Two giant
plumes erupted recently on Jupiter, moving faster than any other Jovian feature
and leaving global streaks of red cloud particles in their wake.
New analyses
of the March 2007 outbursts suggest internal heat plays a significant role in
generating such weather patterns.
The
results, detailed in the Jan. 24 issue of the journal Nature, shed light
on the inner workings of Jupiter's
weather. Planetary scientists and meteorologists have puzzled over whether
internal heat or sunlight (or both) powers Jupiter's stormy disturbances and
jets.
Similar
phenomena occurred in 1975 and 1990, but the most recent event has never been
observed before with high-resolution modern telescopes.
Jovian
outbursts
A team of
astronomers monitored the development of the cloud activity in March 2007 using
NASA's Hubble Space Telescope, the NASA Infrared Telescope Facility in Hawaii
and telescopes in Spain's Canary Islands.
The two
plumes erupted at middle northern latitudes, about 39,150 miles (63,000
kilometers) away from each other and raced across the planet at more than 375 mph
(600 kph). The astronomers watched as each of the plumes mushroomed from its initial diameter
to a whopping 1,245 miles (2,000 kilometers) in about a day.
Slower
moving dark patches and bright features were shed in the wake of the plumes. In
particular, the systems left behind a turbulent planetary-scale disturbance
containing red cloud particles.
The chemical makeup and formation of these red aerosols is a bit of a mystery itself.

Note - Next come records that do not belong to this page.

-- ==== Sys2Proof/Machine/Clock.lean ====
section
/-! DEFINITION. One lc of the lattice (R7, R94, R95, R206), the fatal-fault operation (R396 to R398), and the resume
128 lc after a release (R97, R144, R154). -/

namespace Sys2Proof.Machine

/-- The participants of the configured manifest (R152). -/
def participants (s : State) : List Nat :=
  match s.image with
  | some i => i.parts
  | none => []

/-- Whether the lattice clock runs: STATE 6 (R331). -/
def latticeRuns (s : State) : Bool := s.dev.st == .running

/-! ## Effects that fall due -/

/-- Effects that read memory in their lc, and so act in it; the others act at the end of the lc before. -/
def Late.reads : Late → Bool
  | .addRow .. => true
  | .tread .. => true
  | .gread .. => true
  | _ => false

/-- The generator state in 32 bytes (R78). -/
def genOf (bs : Bytes) : GenState :=
  { seed := BitVec.ofNat 64 (fieldB bs 0 8), tid := BitVec.ofNat 32 (fieldB bs 8 4), step := BitVec.ofNat 48 (fieldB bs 16 6),
    ibase := BitVec.ofNat 48 (fieldB bs 24 6) }

/-- Change a vector core. -/
def updVec (v : Nat) (f : VecCore → VecCore) (cl : Cluster) : Cluster := setVec v (f (vecCore v cl)) cl

/-- An effect takes place: `now` is the first lc that sees it. A result row due at the matrix-to-vector queue finds it as
the pops of its lc have left it (log entry 78). -/
def applyLate (c now : Nat) (dropped : List Nat) (e : Late) (w : Work) : Work :=
  match e with
  | .g k r v => w.on (fun cl => writeG (inGang cl) k r v cl)
  | .a r v _ => w.on (fun cl => { cl with a := Tab.set 0 cl.a r v })
  | .v core r x mask => w.on (fun cl => writeV core r (blend (readV core r cl) x mask) cl)
  | .m core r x mask => w.on (fun cl => writeM core r ((readM core r cl &&& ~~~mask) ||| (x &&& mask)) cl)
  | .mem a data id _ => if dropped.contains id then w else commitMem c a data w
  | .dig core h => w.on (updVec core (fun x => { x with dig := x.dig + h }))
  | .dclr core => w.on (updVec core (fun x => { x with dig := 0 }))
  | .gen core g => w.on (updVec core (fun x => { x with gen := g }))
  | .adv core => w.on (updVec core (fun x => { x with gen := { x.gen with ibase := x.gen.ibase + 32 } }))
  | .mvq row =>
    if 64 ≤ w.cl.mvq.length then w.fail c cCollision 30 else w.on (fun cl => { cl with mvq := cl.mvq ++ [row] })
  | .num nan inf sat => w.on (countNum nan inf sat)
  | .land amem row => w.on (landCount amem row)
  | .vstart core pc => w.on (updVec core (fun x => { x with st := .issuing, pc := pc, ready := now, repLeft := 0 }))
  | .s1start pc => w.on (fun cl => { cl with s1 := { cl.s1 with st := .issuing, pc := pc, ready := now, loops := [], rets := [] } })
  | .addRow core addr row blk sa sb fa fb => addRowStep c now core addr row blk sa sb fa fb w
  | .tread core deriv addr j =>
    let n := if j = 8 then 16 else 512
    delivered w (readMem c now (addr + 512 * j) 512 w) (fun data w =>
      let put (u : TableUnit) : TableUnit := { u with img := Mem.write 0 u.img (512 * j) (data.take n) }
      w.on (updVec core (fun x => if deriv then { x with der := put x.der } else { x with fwd := put x.fwd })))
  | .gread core addr =>
    delivered w (readMem c now addr 32 w) (fun data w => w.on (later (now + 5) (.gen core (genOf data))))

/-- The effects of a cluster that fall due at `t`, reading or not. -/
def dueLate (reading : Bool) (t : Nat) (cl : Cluster) : List Late :=
  (cl.late.filter (fun e => e.1 == t && e.2.reads == reading)).map Prod.snd

/-- The reads that lc `now` owes, and the matrix cores' work in it. -/
def clusterWork (c now : Nat) (w : Work) : Work :=
  let w := (dueLate true now w.cl).foldl (fun w e => applyLate c now [] e w) w
  (List.range 12).foldl (matStep c now) w

/-- The end of lc `now` in a cluster: conflicts are found, each bank by name, and everything but the colliding writes
commits (R95). -/
def clusterCommit (c now : Nat) (w : Work) : Work :=
  let w := (badBanks now w.cl).foldl (fun w b => w.fail c cCollision (256 + b)) w
  let dropped := droppedIds now w.cl
  let due := dueLate false (now + 1) w.cl
  let w := w.on (fun cl =>
    { cl with late := cl.late.filter (fun e => decide (now + 1 < e.1) || (e.2.reads && decide (now < e.1))),
              uses := cl.uses.filter (fun u => decide (now < u.lc)) })
  (due.foldl (fun w e => applyLate c (now + 1) dropped e w) w).on (fun cl => { cl with counted := [] })

/-- Do a cluster's part of an lc, gathering faults. -/
def onCluster (f : Nat → Work → Work) (sf : State × List FaultRec) (c : Nat) : State × List FaultRec :=
  let w := f c { cl := clusterAt sf.1 c, bad := [] }
  (setCluster c w.cl sf.1, sf.2 ++ w.bad)

/-- A participant's router in lc `now`, unless a command has had it step already. -/
def routerTurn (now : Nat) (sf : State × List FaultRec) (c : Nat) : State × List FaultRec :=
  let p := (clusterAt sf.1 c).pos
  if p.run && decide (now < p.nextLc) then sf
  else
    let r := routerStep c now sf.1
    (r.1, sf.2 ++ r.2)

/-- Flits that reach the router of a cluster that is no participant (R140). -/
def strayFlits (now : Nat) (s : State) : List FaultRec :=
  (s.wires.filter (fun x => x.due == now && isCluster x.dst && !(participants s).contains x.dst)).map
    (fun x => inputFault x.dst cMeshLink x.inp)

/-- Everything that happens in the current lc besides the commands given in it, up to its end. -/
def finishLc (s : State) : State × List FaultRec :=
  let now := s.lc
  let ps := participants s
  let sf := ps.foldl (onCluster (fun c w => clusterWork c now w)) (s, [])
  let sf := ps.foldl (routerTurn now) sf
  let sf := (sf.1, sf.2 ++ strayFlits now sf.1)
  let sf := sf.1.gates.foldl (gateStep now) sf
  let sf := ps.foldl (onCluster (fun c w => clusterCommit c now w)) sf
  ({ sf.1 with wires := sf.1.wires.filter (fun x => decide (now < x.due)) }, sf.2)

/-! ## Fatal faults -/

/-- The fault with the lowest cause code, the first of them when several share it (R397). -/
def lowest (f : FaultRec) (fs : List FaultRec) : FaultRec := fs.foldl (fun m x => if x.cause < m.cause then x else m) f

/-- Faults of one cycle in ascending code order, those of one code as they came (R368). -/
def byCause (fs : List FaultRec) : List FaultRec :=
  fs.foldr (fun f rs =>
    rs.takeWhile (fun x => decide (x.cause < f.cause)) ++ f :: rs.dropWhile (fun x => decide (x.cause < f.cause))) []

/-- Enter the safe state with the faults of one lc: SAFE_STATUS keeps the lowest cause code, and every other one is
logged, in ascending code order (R368, R397). -/
def enterWith (f : FaultRec) (fs : List FaultRec) (s : State) : State :=
  let m := lowest f fs
  (byCause ((f :: fs).erase m)).foldl (fun s x => noteFault x s) (enterSafe m s)

/-- Hall time passes: `div` 84ths of a module-reference cycle, after the correction of a frame edge in the cycle before (R377,
R378, R380; log entry 12). -/
def tickHall (div : Nat) (s : State) : State :=
  let h := s.hall
  let slewing := min div h.slewLeft
  let num := (h.rate * div + h.slew * slewing).toNat + h.frac
  { s with hall := { h with
      ns := (h.ns + h.step).toNat + num / 84, step := 0, frac := num % 84, slewLeft := h.slewLeft - slewing,
      up := h.up + (h.rate * div).toNat } }

/-- The clock divisor of the gear in force (R180). -/
def gearDivNow (s : State) : Nat :=
  match s.image with
  | some i => i.gearDiv.getD s.weir.gear 12
  | none => 12

/-- End the current lc of the lattice: with a fault it freezes at its end (R206, R398), otherwise the next lc
begins. -/
def endLc (extra : List FaultRec) (s : State) : State :=
  let r := finishLc s
  match extra ++ r.2 with
  | [] => tickHall (gearDivNow s) { r.1 with lc := s.lc + 1 }
  | f :: fs => enterWith f fs r.1

/-- Raise a fatal fault (R396, R397): nothing before STATE 2; logged in the safe state; during a run the lattice
freezes at the end of the lc. -/
def fatal (f : FaultRec) (s : State) : State :=
  match s.dev.st with
  | .coldStart => s
  | .startFailed => s
  | .safe => noteFault f s
  | .running => endLc [f] s
  | _ => enterSafe f s

/-! ## Resume -/

/-- A scoreboard template (R130). -/
def templateOf (x : Nat) : Score :=
  { st := .idle, arm := bits x 127 112, rel := bits x 111 96, amem := bits x 63 62 == 1, first := bits x 61 52,
    rows := bits x 51 41, expect := bits x 40 30, gated := bit x 29, seg := bits x 28 27, landed := 0 }

/-- The scoreboard templates of a cluster, in list order, each read through the correction stage (R106, R108, R130). -/
def readTemplates (c : Nat) (w : Work) : List Score × Work :=
  (List.range (dirWord w.cl 0x1A)).foldl (fun r i =>
    let x := readSmem c (dirWord r.2.cl 0x18 + 16 * i) 16 r.2
    (r.1 ++ [templateOf (leNat x.1)], x.2)) ([], w)

/-- Arm one template in the lowest-numbered idle entry (R97, R130). -/
def armOne (cl : Cluster) (t : Score) : Cluster :=
  match (List.range 64).find? (fun i => (Tab.get Score.reset cl.sb i).st == SbSt.idle) with
  | none => cl
  | some i => { cl with sb := Tab.set Score.reset cl.sb i { t with st := if t.expect = 0 ∨ t.rows = 0 then .done else .armed } }

/-- The templates among some that arm at a weir in the segment it releases into (R97, R130). -/
def armsAt (weir : Nat) (relay : Bool) (ts : List Score) : List Score :=
  ts.filter (fun t => t.arm == weir && (t.seg == 2 || t.seg == b2n relay))

/-- A participant resumes (R97, R118, R119, R144): templates arm, the router starts its list, S0 issues, at the start of
a loop body that its WEIR has ended (R114), or runs the sentinel routine of 2,880 lc first. -/
def resumeCluster (c : Nat) (e : WeirEntry) (first relay : Bool) (now : Nat) (w : Work) : Work :=
  delivered w (readTemplates c w) (fun ts w => w.on (fun cl =>
    let cl := (armsAt e.num relay ts).foldl armOne cl
    let cl := { cl with
      pos := startList (routeEntry cl) first e.relay relay now cl.pos,
      arriveSent := false, landedSent := false,
      s0 := { cl.s0 with
        st := if cl.weirSent then .atWeir else .issuing,
        ready := if cl.weirSent then now + 2880 else now } }
    if relay then { cl with s0 := { cl.s0 with pc := cl.resumeRelay } } else resumeAt cl.resumeMain cl))

/-- A gate starts its list; a bank without entries holds none (R189). -/
def resumeGate (e : WeirEntry) (first relay : Bool) (now : Nat) (g : Gate) : Gate :=
  let act := nextBank first g.pos.bank
  if (if act then g.bank1 else g.bank0).isEmpty then { g with pos := { g.pos with bank := act, nextLc := now } }
  else { g with pos := startList (gateEntry g) first e.relay relay now g.pos }

/-- The weir-table entry at an index (R157). -/
def weirAt (s : State) (i : Nat) : Option WeirEntry := s.image.bind (fun x => x.weirs[i]?)

/-- Number of weirs of the weir table. -/
def weirCount (s : State) : Nat :=
  match s.image with
  | some i => i.weirs.length
  | none => 0

/-- The resume of a release that is not the final weir's (R144, R154): every cluster, router, gate and scoreboard resumes,
and the new gear applies; a template that cannot be read is fatal (R92, R106). -/
def doResume (p : Resume) (s : State) : State :=
  match weirAt s p.ix with
  | none => s
  | some e =>
    let first := p.ix == 0
    let left := s.weir.resumes.filter (fun q => q != p)
    let r := (participants s).foldl (onCluster (fun c w => resumeCluster c e first p.seg s.lc w)) (s, [])
    let t := { r.1 with
      gates := s.gates.map (resumeGate e first p.seg s.lc),
      weir := { s.weir with
        phase := if left ≠ [] ∨ weirCount s ≤ s.weir.await then .released else if s.weir.due.isSome then .held else .beforeDue, gear := p.gear, resumes := left } }
    match r.2 with
    | [] => t
    | bad => endLc bad t

/-- The resume that falls in the current lc (R154). -/
def resumeNow (s : State) : Option Resume := s.weir.resumes.find? (fun p => p.at_ == s.lc)

/-- Carry out the resume of the current lc, when there is one. -/
def resumeLc (s : State) : State :=
  match resumeNow s with
  | some p => doResume p s
  | none => s

end Sys2Proof.Machine
end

"Nobody knows what its composition is," said lead study author Agustin Sanchez-Lavega
of Universidad del Pais Vasco in Spain, "although in the Jovian atmosphere
it is seen in the Great Red Spot and other smaller vortices," he told SPACE.com.
Considered
the most powerful storm on Jupiter
and perhaps in the entire solar system, the Great Red Spot spans twice as wide
as our planet and is at least 300 years old.
Weather
maker
Using their
observations and computer models, the astronomers found the bright plumes
formed in Jupiter's deep water clouds and then shot ice particles and water
well above the visible clouds.
"The
infrared images distinguish the plumes from lower-altitude clouds and show that
the plumes are lofting ice particles higher than anyplace else on the
planet," said study researcher Glenn Orton of NASA's Jet Propulsion
Laboratory in Pasadena, Calif.
The
researchers also found that despite the turmoil created as the plumes churned
through the jet stream, once the plumes waned, the planet's jet stream remained
nearly unchanged. This observation, along with computer models, suggests the
jet stream extends more than 62 miles (100 kilometers) below the cloud tops
where most sunlight gets absorbed.
Since
sunlight is minimal there, the researchers say the results support the idea
that Jupiter's jets are powered by internal heat. This hypothesis was first
proposed based on 1995 observations made when the Galileo probe descended
through Jupiter's
upper atmosphere.
That's
unlike what happens on Earth, where sunlight drives all weather. But for the
outer planets, where the sun's reach can be minimal, a planet's internal heat
might play a substantial role. At the extreme, distant Neptune releases twice
as much heat as it takes in from sunlight, and it boasts winds reaching 1,500 mph
(about 2,400 kph). The release of heat is part of the natural cooling of a
planet, a process that begins at birth when a planet is at its hottest.
"All the
evidence points to a deep extent for Jupiter's jets and suggest that the
internal heat power source plays a significant role in generating the
jet," Sanchez-Lavega said.
The
astronomers found striking similarities between the March event and the two
previous eruptions in 1975 and 1990. All three eruptions occurred with a
periodic interval of about 15 to 17 years. In all three events, the plumes
always appeared in the jet peak and moved at the same speed. In addition, the
disturbances erupted with exactly two plumes each time.
Scientists
say the Jovian findings could have implications for understanding weather on
Earth, where storms are also frequent and jet streams determine large-scale
wind patterns.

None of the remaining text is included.